Not a single person on the planet hasn’t been infracted in some small or large way — and it is very much the latter when we consider the role trauma has played in billions of lives.
For just one instance, it’s often said that for each veteran of war who came (or comes) home traumatised, there are eventually 30 casualties of trauma at home as those impacts of trauma work their way through the generations.
Trauma, it can be said, affects just about every single one of us. Yet, there is the very real plague of PTSD that many suffer and find little recourse to recovery from. It is such a complex dilemma. Healing and growth can seem a fanciful pipedream when you’re wrestling with the emotions that come from being trauma-triggered.
The rest of this article deals with what we CAN do.
Trauma is a great big problem, yet as faith-believers we also have a conundrum to wrestle with. We can’t let go of hope. It is one thing that saved us, and we cannot accept that people, situations or cases don’t have hope.
And yet, we must balance idealism with realism, otherwise misplaced hope can create further trauma.
As faith-believers, we want to gently insist that something CAN be done, without creating anguish in people, and in many cases, this is about holding open enough space that miracles might be done as we simply stand in the gap by faith.
What is faith but trust? And what is trust but to acknowledge we don’t have all the answers, but we do have the moral obligation to do what we can to support positive outcomes.
Trust accepts the things that cannot be changed, because it accepts it doesn’t need to change things. Changing things isn’t the point. It is easier and more sensible to just let things be. When we can do this, we no longer hold ourselves accountable for the madness of procuring miracles.
And into this space those who seek healing can enter. Knowing there is no agenda, just a simple trust for each moment’s direction, those who are especially vulnerable can feel safe. Our anxiety doesn’t become part of their problem when we’ve taken the pressure off ourselves.
Vulnerable people need more
than anything else safe places to BE.
Vulnerable people — and we’re all
vulnerable or have been there — need the
kind of empathy that implicitly
understands where they’re at.
In BE-ing there is space to heal at their own rate and timeframe. And healing in this regard isn’t even something we should call healing.
It may surprise many to contemplate that there may actually be much more therapy and healing in simply the provision of safe spaces where there’s no program or agenda of therapy and healing about them.
It’s sad to realise that this world has few inherently safe places of sanctuary. This is certainly what God is calling the church to be, but alas, the church too has failed at times to be the safe place it needs to be for the vulnerable.

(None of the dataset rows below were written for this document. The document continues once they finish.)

-- ==== Sys2Proof/Tests/Slice0.lean ====
section
/-! SUPPORT. Tests: what WellFormed refuses, for each statement concrete states and operands that meet its
hypotheses clause by clause, and single steps whose expected values are the spec's worked sequences or hand
computations from its rules. -/

namespace Sys2Proof.Tests

set_option Elab.async false

open Sys2Proof Sys2Proof.Machine

/-! ### What WellFormed refuses -/

/-- A component count of 256 does not fit its byte (R182). -/
theorem test_wf_components : Instr.wf (.servicePut 0
    { channel := 1, sid := 1, carrier := 0, access := 0, rating := 0
      comps := List.replicate 256 ⟨0, 16⟩ }) = false := by decide +kernel

/-- A body of 200 windows passes 1,020 bytes (R182). -/
theorem test_wf_windows : Instr.wf (.profilePut 0
    { profile := 1, masterPin := ⟨0, 0, 0, 0⟩, inUse := 1, newPin := ⟨0, 0, 0, 0⟩, pinToSelect := 0
      buyNeedsPin := 0, ceiling := 6, windowMode := 0, windows := List.replicate 200 ⟨1, 0, 60⟩
      allowancePresent := 0, allowance := 0, capPresent := 0, cap := 0 }) = false := by decide +kernel

/-- A trigger of kind 0 is AT_TIME, none out of range (R167). -/
theorem test_wf_trigger : Instr.wf (.schedulePut 0 0 (.other 0) .remind) = false := by decide +kernel

/-- After a trigger out of range no action is read (R167). -/
theorem test_wf_no_action : Instr.wf (.schedulePut 0 0 (.other 3) .wake) = false := by decide +kernel

/-- A trail of three bytes does not fit its field (08 section 8.5). -/
theorem test_wf_trail : Instr.wf (.schedulePut 0 0 (.auxRise 5) (.record 3 1 65536)) = false := by decide +kernel

/-- An action of kind 1 is VIEW_TUNE, none out of range (R167). -/
theorem test_wf_action : Instr.wf (.schedulePut 0 0 (.atTime 0) (.other 1)) = false := by decide +kernel

/-- Kind 0x01 names MODE_SET, and kind 0x40 is no request's (R184 test 3). -/
theorem test_wf_unknown : Instr.wf (.unknownKind 0 0x01) = false ∧ Instr.wf (.unknownKind 0 0x40) = false
    ∧ Instr.wf (.unknownKind 0 0x03) = true := by decide +kernel

/-- A cell has 128 bytes (00 section 4). -/
theorem test_wf_cell : Instr.wf (.cell 0 (List.replicate 127 0)) = false := by decide +kernel

/-! ### States -/

/-- The state after a command. -/
def after (i : Instr) (s : State) : State := match exec i s with
  | .next t => t
  | _ => {}

/-- The body of the last reply. -/
def said (s : State) : List Byte := match s.link.replies.getLast? with
  | some r => r.body
  | none => []

def clearService : Service :=
  { sid := 7, channel := 100, carrier := 3, scrambled := false, rating := 2, comps := [⟨.video, 16⟩] }
def scrambledService : Service :=
  { sid := 8, channel := 200, carrier := 4, scrambled := true, rating := 2, comps := [⟨.video, 17⟩] }
def plainCarrier : Carrier := { index := 3, freq := 48000, cls := 0, guide := false, home := false }
def guideCarrier : Carrier := { index := 4, freq := 60000, cls := 0, guide := true, home := false }
def homeCarrier : Carrier := { index := 5, freq := 70000, cls := 0, guide := false, home := true }

/-- In SERVICE with the clock known, two services, three carriers, every lane IDLE and every slot FREE. -/
def base : State :=
  { booted := true, mode := .service
    services := [clearService, scrambledService], carriers := [plainCarrier, guideCarrier, homeCarrier]
    clock := { known := true, utc := 1000000, uptimeMs := 5500 }
    access := { deviceKey := .usable, purse := { balance := 120, limit := 500 } }
    store := { units := { formatted := true } } }

/-- `base` with one slot changed. -/
def withSlot (k : Fin 5) (x : Slot) : State := { base with slots := base.slots.set k x }

/-- `base` with one lane changed. -/
def withLane (l : Fin 3) (x : Lane) : State := { base with lanes := base.lanes.set l x }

But the church cannot afford to give up in this, its greatest mission in this age.
Helping people heal often has less to do with programs and agendas and more to do with a heart that seeks to listen and to attend to what an individual needs.
In a world that has decided to do things in bulk, helping people heal from trauma must be done in a person-centred way.
When people see in us a real interest in them as genuine capable human souls worth encouraging, they really do begin to believe the narrative that our interest shows them.
It is amazing what a little encouragement over a sustained period will do to raise the confidence in a person. We’re not that much different, you and I. We need each other.